= RECORDS SHOWN =
-- ==== Sys2Proof/Tests/Slice0.lean ====
section
/-! SUPPORT. Own tests. Expected values come from spec/95_test_vectors.md (the vector is named) or from the rule's own example. Then
one named witness per statement of Obligations.lean that has hypotheses: concrete states and operands that meet them. -/

namespace Sys2Proof.Tests
open Sys2Proof Sys2Proof.Machine

/-! ### Helpers -/

/-- A view of the next state, where there is one. -/
def after {α : Type} (o : Host.Outcome State Fault Refusal) (view : State → α) : Option α :=
  match o with
  | .next t => some (view t)
  | .fault _ => none
  | .refused _ => none

/-- A memory holding `bs` from offset 0. -/
def memOf (bs : List Byte) : Memory := Memory.writeBytes [] 0 bs

/-- The error a state records: code and information values. -/
def errorOf (s : State) : Phase × Nat × Nat × Nat := (s.phase, s.errCode.toNat, s.errInfo0, s.errInfo1)

/-- After reset, with a body loaded, in a phase. -/
def withBody (p : Phase) (bs : List Byte) : State :=
  { State.reset with phase := p, body := memOf bs, bodyLen := bs.length }

/-- In `ROWS`: row `r` of a `w` pixel wide image of 9 rows, the record at the row's offset. -/
def withRow (w r : Nat) (prev record : List Byte) : State :=
  { State.reset with
    phase := .rows, hdrWidth := BitVec.ofNat 32 w, hdrHeight := 9#32, rowBytes := BitVec.ofNat 34 (3 * w)
    row := BitVec.ofNat 33 r, prevRow := memOf prev
    infl := Memory.writeBytes [] (r * (1 + 3 * w)) record, inflLen := 9 * (1 + 3 * w) }

/-- The row in `CUR_ROW`. -/
def rowOf (s : State) : List Byte := Memory.readBytes s.curRow 0 s.rowBytes.toNat

/-! ### Well-formedness: an ill-formed term for each check is refused -/

theorem test_wf_other_refuses_ihdr : (Instr.chunkOther 0#32 0x49484452#32).wellFormed = false := by decide
theorem test_wf_other_refuses_idat : (Instr.chunkOther 0#32 0x49444154#32).wellFormed = false := by decide
theorem test_wf_other_refuses_iend : (Instr.chunkOther 0#32 0x49454E44#32).wellFormed = false := by decide
theorem test_wf_illegal_refuses_paeth : (Instr.rowIllegal 4#8).wellFormed = false := by decide
theorem test_wf_illegal_takes_five : (Instr.rowIllegal 5#8).wellFormed = true := by decide
theorem test_wf_readU32_refuses_position_past_end : (Instr.readU32 .hdrWidth .body 4 5).wellFormed = false := by decide
theorem test_wf_readU8_refuses_position_past_end : (Instr.readU8 .hdrFilter .body 0 1).wellFormed = false := by decide

/-! ### Decoding: words written out from the tables of R81, R90, R91, R22, R94 -/

theorem test_decode_chunks :
    decode .chunk [0x00#8, 0x00#8, 0x00#8, 0x0D#8, 0x49#8, 0x48#8, 0x44#8, 0x52#8] = .ok (.chunkIhdr 13#32, []) ∧
    decode .chunk [0x00#8, 0x00#8, 0x01#8, 0x00#8, 0x49#8, 0x44#8, 0x41#8, 0x54#8] = .ok (.chunkIdat 256#32, []) ∧
    decode .chunk [0x00#8, 0x00#8, 0x00#8, 0x00#8, 0x49#8, 0x45#8, 0x4E#8, 0x44#8, 0xAE#8] = .ok (.chunkIend 0#32, [0xAE#8]) ∧
    decode .chunk [0xFF#8, 0xFF#8, 0xFF#8, 0xFF#8, 0x69#8, 0x68#8, 0x64#8, 0x72#8] =
      .ok (.chunkOther 4294967295#32 0x69686472#32, []) := by decide

theorem test_decode_rows :
    decode .row [0#8] = .ok (.rowNone, []) ∧ decode .row [1#8] = .ok (.rowSub, []) ∧ decode .row [2#8] = .ok (.rowUp, []) ∧
    decode .row [3#8] = .ok (.rowAvg, []) ∧ decode .row [4#8] = .ok (.rowPaeth, []) ∧
    decode .row [5#8] = .ok (.rowIllegal 5#8, []) ∧ decode .row [255#8] = .ok (.rowIllegal 255#8, []) := by decide

theorem test_decode_phases :
    decode .phase [0#8] = .ok (.seqIdle, []) ∧ decode .phase [1#8] = .ok (.seqFrame, []) ∧
    decode .phase [2#8] = .ok (.seqHeader, []) ∧ decode .phase [3#8] = .ok (.seqValidate, []) ∧
    decode .phase [4#8] = .ok (.seqConcat, []) ∧ decode .phase [5#8] = .ok (.seqInflate, []) := by decide

theorem test_decode_later_phases :
    decode .phase [6#8] = .ok (.seqLencheck, []) ∧ decode .phase [7#8] = .ok (.seqRows, []) ∧
    decode .phase [8#8] = .ok (.seqEndcheck, []) ∧ decode .phase [9#8] = .ok (.seqDone, []) ∧
    decode .phase [10#8] = .ok (.seqError, []) ∧ decode .phase [15#8] = .error (.reservedPhase 15#4) := by decide

theorem test_decode_commands :
    decode .cmd [0#8] = .ok (.cmdNop, []) ∧ decode .cmd [1#8] = .ok (.cmdStart, []) ∧
    decode .cmd [2#8] = .ok (.cmdClear, []) ∧ decode .cmd [3#8] = .ok (.cmdReserved, []) := by decide

theorem test_decode_too_short :
    decode .chunk [0#8, 0#8, 0#8, 0#8, 0x49#8, 0x44#8, 0x41#8] = .error .tooShort ∧ decode .row [] = .error .tooShort := by decide

theorem test_table_words :
    decodeTableWord 32 0x49484452 = some (.chunkIhdr 0#32) ∧ decodeTableWord 4 7 = some .seqRows ∧
    decodeTableWord 2 2 = some .cmdClear ∧ decodeTableWord 8 9 = some .seqDone ∧
    decodeTableWord 8 255 = some (.rowIllegal 255#8) := by decide

/-- A placed chunk word is framed by the very next step; the fetched row raises. -/
theorem test_fetch_word_runs :
    after (step (State.reset.withFetchWord 32 0x49454E44)) (fun t => (t.chunkTable, t.pos)) =
      some ([⟨0x49454E44#32, 8, 0#32⟩], 12) ∧
    after (step (State.reset.withFetchWord 8 255)) errorOf = some (.error, 6, 0, 255) := by decide

/-! ### READ_U32, READ_U8 -/

/-- V-CUR5, V-CUR6, V-CUR3. -/
theorem test_readU32_big_endian :
    cursorU32 (memOf [1#8, 2#8, 3#8, 4#8]) 4 0 = .ok (0x01020304#32, 4) ∧
    cursorU32 (memOf [0xAA#8, 0#8, 0#8, 1#8, 0#8]) 5 1 = .ok (256#32, 5) ∧
    cursorU32 (memOf [255#8, 255#8, 255#8, 255#8]) 4 0 = .ok (4294967295#32, 4) := by decide

/-- V-CUR7 to V-CUR9. -/
theorem test_readU32_out_of_bounds :
    after (exec (.readU32 .frameLength .body 3 0) (withBody .frame [0#8, 0#8, 0#8])) errorOf = some (.error, 1, 0, 3) ∧
    after (exec (.readU32 .frameLength .body 5 4) (withBody .frame [0#8, 0#8, 0#8, 13#8, 0x49#8])) errorOf =
      some (.error, 1, 4, 1) ∧
    cursorU32 [] 4 4 = .error ⟨.outOfBounds, 4, 0⟩ := by decide

/-- V-CUR10, V-CUR11. -/
theorem test_readU8 :
    cursorU8 (memOf [8#8, 2#8]) 2 0 = .ok (8#8, 1) ∧ cursorU8 (memOf [8#8, 255#8]) 2 1 = .ok (255#8, 2) := by decide

theorem test_readU8_keeps_byte_and_position :
    after (exec (.readU8 .hdrFilter .body 2 1) (withBody .header [8#8, 255#8])) (fun t => (t.hdrFilter, t.hdrPos, t.pos)) =
      some (255#8, 2, 0) := by decide

/-! ### CHUNK, SEQ.FRAME -/

/-- V-FRM5 (CHUNK.IEND framed), V-FRM9 (CHUNK.OTHER framed). -/
theorem test_frame_one_record :
    after (exec .seqFrame (withBody .frame [0#8, 0#8, 0#8, 0#8, 0x49#8, 0x45#8, 0x4E#8, 0x44#8, 0xAE#8, 0x42#8, 0x60#8, 0x82#8]))
      (fun t => (t.phase, t.chunkTable, t.pos)) = some (.frame, [⟨0x49454E44#32, 8, 0#32⟩], 12) ∧
    after (exec .seqFrame (withBody .frame [0#8, 0#8, 0#8, 2#8, 0x41#8, 0x42#8, 0x43#8, 0x44#8, 0x11#8, 0x22#8, 0xDE#8, 0xAD#8,
      0xBE#8, 0xEF#8])) (fun t => (t.chunkTable, t.pos)) = some ([⟨0x41424344#32, 8, 2#32⟩], 14) := by decide

/-- V-FRM2, V-FRM3, V-FRM4, V-FRM6. -/
theorem test_frame_errors :
    after (exec .seqFrame (withBody .frame [0#8, 0#8, 0#8])) errorOf = some (.error, 1, 0, 3) ∧
    after (exec .seqFrame (withBody .frame [0#8, 0#8, 0#8, 0#8, 0x49#8, 0x44#8, 0x41#8])) errorOf = some (.error, 2, 0, 0) ∧
    after (exec .seqFrame (withBody .frame [0#8, 0#8, 0#8, 0#8, 0x49#8, 0x45#8, 0x4E#8, 0x44#8, 0#8, 0#8, 0#8])) errorOf =
      some (.error, 2, 0, 0) ∧
    after (exec .seqFrame (withBody .frame [0xFF#8, 0xFF#8, 0xFF#8, 0xFF#8, 0x49#8, 0x44#8, 0x41#8, 0x54#8, 0#8, 0#8, 0#8, 0#8, 0#8,
      0#8, 0#8, 0#8])) errorOf = some (.error, 2, 0, 4294967295) := by decide

/-- R127's example: the IHDR record frames to (0x49484452, 8, 13). -/
theorem test_chunkIhdr_framed :
    after (exec (.chunkIhdr 13#32) { State.reset with phase := .frame, bodyLen := 25 }) (fun t => (t.chunkTable, t.pos)) =
      some ([⟨0x49484452#32, 8, 13#32⟩], 25) := by decide

/-- R128: an unknown chunk is passed over in `CONCAT`, and as the last chunk is MalformedStream(3, type) (V-DRV5). -/
theorem test_chunkOther_by_position :
    after (exec (.chunkOther 1#32 0x74455874#32)
      { State.reset with phase := .concat, chunkTable := [⟨0x74455874#32, 8, 1#32⟩], body := [(8, 0x78#8)] })
      (fun t => (t.ci, t.compLen, t.comp)) = some (1, 0, []) ∧
    after (exec (.chunkOther 1#32 0x74455874#32)
      { State.reset with phase := .endcheck, chunkTable := [⟨0x74455874#32, 8, 1#32⟩] }) errorOf =
      some (.error, 8, 3, 0x74455874) := by decide

/-! ### SEQ.HEADER, SEQ.VALIDATE -/

/-- V-HDR10: the payload at offset 8, and the record's own entry. -/
theorem test_header_extracts :
    after (exec .seqHeader { State.reset with
      phase := .header, chunkTable := [⟨0x49484452#32, 8, 13#32⟩]
      body := Memory.writeBytes [] 8 [0#8, 0#8, 1#8, 0#8, 0x80#8, 0#8, 0#8, 0#8, 8#8, 2#8, 0#8, 0#8, 0#8] })
      (fun t => (t.hdrWidth.toNat, t.hdrHeight.toNat, t.hdrBitDepth, t.hdrColorType, t.hdrValid, t.phase)) =
      some (256, 2147483648, 8#8, 2#8, true, .validate) := by decide

/-- V-FRM1 (no chunk), V-HDR1, V-HDR3. -/
theorem test_header_errors :
    after (exec .seqHeader { State.reset with phase := .header }) errorOf = some (.error, 8, 1, 0) ∧
    after (exec .seqHeader { State.reset with phase := .header, chunkTable := [⟨0x49444154#32, 8, 13#32⟩] }) errorOf =
      some (.error, 8, 2, 0x49444154) ∧
    after (exec .seqHeader { State.reset with phase := .header, chunkTable := [⟨0x49484452#32, 8, 12#32⟩] }) errorOf =
      some (.error, 3, 12, 0) := by decide

/-- In `VALIDATE` with the five format fields. -/
def withFormat (bd ct cm fm im : Byte) : State :=
  { State.reset with
    phase := .validate, hdrBitDepth := bd, hdrColorType := ct, hdrCompression := cm, hdrFilter := fm, hdrInterlace := im
    hdrValid := true }

/-- V-HDR5 to V-HDR9. -/
theorem test_validate_names_first_field :
    after (exec .seqValidate (withFormat 16#8 6#8 0#8 0#8 1#8)) errorOf = some (.error, 4, 1, 16) ∧
    after (exec .seqValidate (withFormat 8#8 6#8 0#8 0#8 0#8)) errorOf = some (.error, 4, 2, 6) ∧
    after (exec .seqValidate (withFormat 8#8 2#8 1#8 0#8 0#8)) errorOf = some (.error, 4, 3, 1) ∧
    after (exec .seqValidate (withFormat 8#8 2#8 0#8 1#8 0#8)) errorOf = some (.error, 4, 4, 1) ∧
    after (exec .seqValidate (withFormat 8#8 2#8 0#8 0#8 1#8)) errorOf = some (.error, 4, 5, 1) := by decide

theorem test_validate_accepts :
    after (exec .seqValidate (withFormat 8#8 2#8 0#8 0#8 0#8)) (fun t => t.phase) = some .concat := by decide

/-! ### SEQ.CONCAT, SEQ.INFLATE -/

/-- R129's example: after `78 DA 63` the second IDAT appends `F8 D5`. -/
theorem test_chunkIdat_appends :
    after (exec (.chunkIdat 2#32)
      { State.reset with
        phase := .concat, chunkTable := [⟨0x49444154#32, 20, 2#32⟩], body := [(20, 0xF8#8), (21, 0xD5#8)]
        comp := memOf [0x78#8, 0xDA#8, 0x63#8], compLen := 3 })
      (fun t => (Memory.readBytes t.comp 0 t.compLen, t.ci)) =
      some ([0x78#8, 0xDA#8, 0x63#8, 0xF8#8, 0xD5#8], 1) := by decide

theorem test_concat_passes_header_and_ends :
    after (exec .seqConcat { State.reset with phase := .concat, chunkTable := [⟨0x49484452#32, 8, 13#32⟩] })
      (fun t => (t.ci, t.compLen, t.phase)) = some (1, 0, .concat) ∧
    after (exec .seqConcat { State.reset with phase := .concat, chunkTable := [⟨0x49484452#32, 8, 13#32⟩], ci := 1 })
      (fun t => (t.inflReq, t.phase)) = some (true, .inflate) := by decide

/-- R208's example, and V-DRV7. -/
theorem test_inflate_answers :
    after (exec .seqInflate { State.reset with
      phase := .inflate, inflReq := true, inflLen := 4, inflAnswer := some .ok })
      (fun t => (t.inflLen, t.inflReq, t.inflAnswer, t.phase)) = some (4, false, none, .lencheck) ∧
    after (exec .seqInflate { State.reset with phase := .inflate, inflReq := true, inflAnswer := some .fail }) errorOf =
      some (.error, 7, 0, 0) := by decide

/-- R208, R60, R284: the bytes stand in `INFL` in the state in which the answer is delivered, and it is given once; an input the
collaborator has no answer for leaves everything as it was. -/
theorem test_collaborator_writes_before_it_delivers :
    after (step { State.reset with
      phase := .inflate, inflReq := true, collab := [([], .ok [0#8, 10#8, 20#8, 30#8])], agenda := [.collaborator] })
      (fun t => (Memory.readBytes t.infl 0 4, t.inflLen, t.inflAnswer, t.phase, t.inflReq)) =
      some ([0#8, 10#8, 20#8, 30#8], 4, some .ok, .inflate, true) ∧
    after (step { State.reset with phase := .inflate, inflReq := true, collab := [([1#8], .fail)], agenda := [.collaborator] })
      (fun t => (t.inflAnswer, t.inflLen)) = some (none, 0) := by decide

/-! ### SEQ.LENCHECK -/

/-- In `LENCHECK` with the dimensions and the inflated length. -/
def withSize (w h : U32) (n : Nat) : State :=
  { State.reset with phase := .lencheck, hdrWidth := w, hdrHeight := h, inflLen := n, prevRow := [(0, 7#8)] }

/-- V-LEN4, V-LEN7, V-LEN8, V-LEN9: exact products. -/
theorem test_lencheck_exact :
    after (exec .seqLencheck (withSize 3#32 5#32 49)) errorOf = some (.error, 5, 49, 0) ∧
    after (exec .seqLencheck (withSize 4294967295#32 4294967295#32 100)) errorOf = some (.error, 5, 100, 0) ∧
    after (exec .seqLencheck (withSize 1431655765#32 1#32 4)) errorOf = some (.error, 5, 4, 0) ∧
    after (exec .seqLencheck (withSize 3579030188#32 1718039348#32 4)) errorOf = some (.error, 5, 4, 0) := by decide

/-- V-LEN1, V-LEN3, V-LEN5, V-LEN6. -/
theorem test_lencheck_passes :
    after (exec .seqLencheck (withSize 1#32 1#32 4)) (fun t => (t.need.toNat, t.rowBytes.toNat, t.prevRow, t.phase)) =
      some (4, 3, [], .rows) ∧
    after (exec .seqLencheck (withSize 1#32 1#32 7)) (fun t => t.phase) = some .rows ∧
    after (exec .seqLencheck (withSize 0#32 2#32 2)) (fun t => t.need.toNat) = some 2 ∧
    after (exec .seqLencheck (withSize 7#32 0#32 0)) (fun t => (t.need.toNat, t.phase)) = some (0, .rows) := by decide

= PROBLEM DETAILS =
Each line above that contains "frameLength" counts once; report the resulting number and nothing else.

= RESULT OF THIS EXERCISE =
2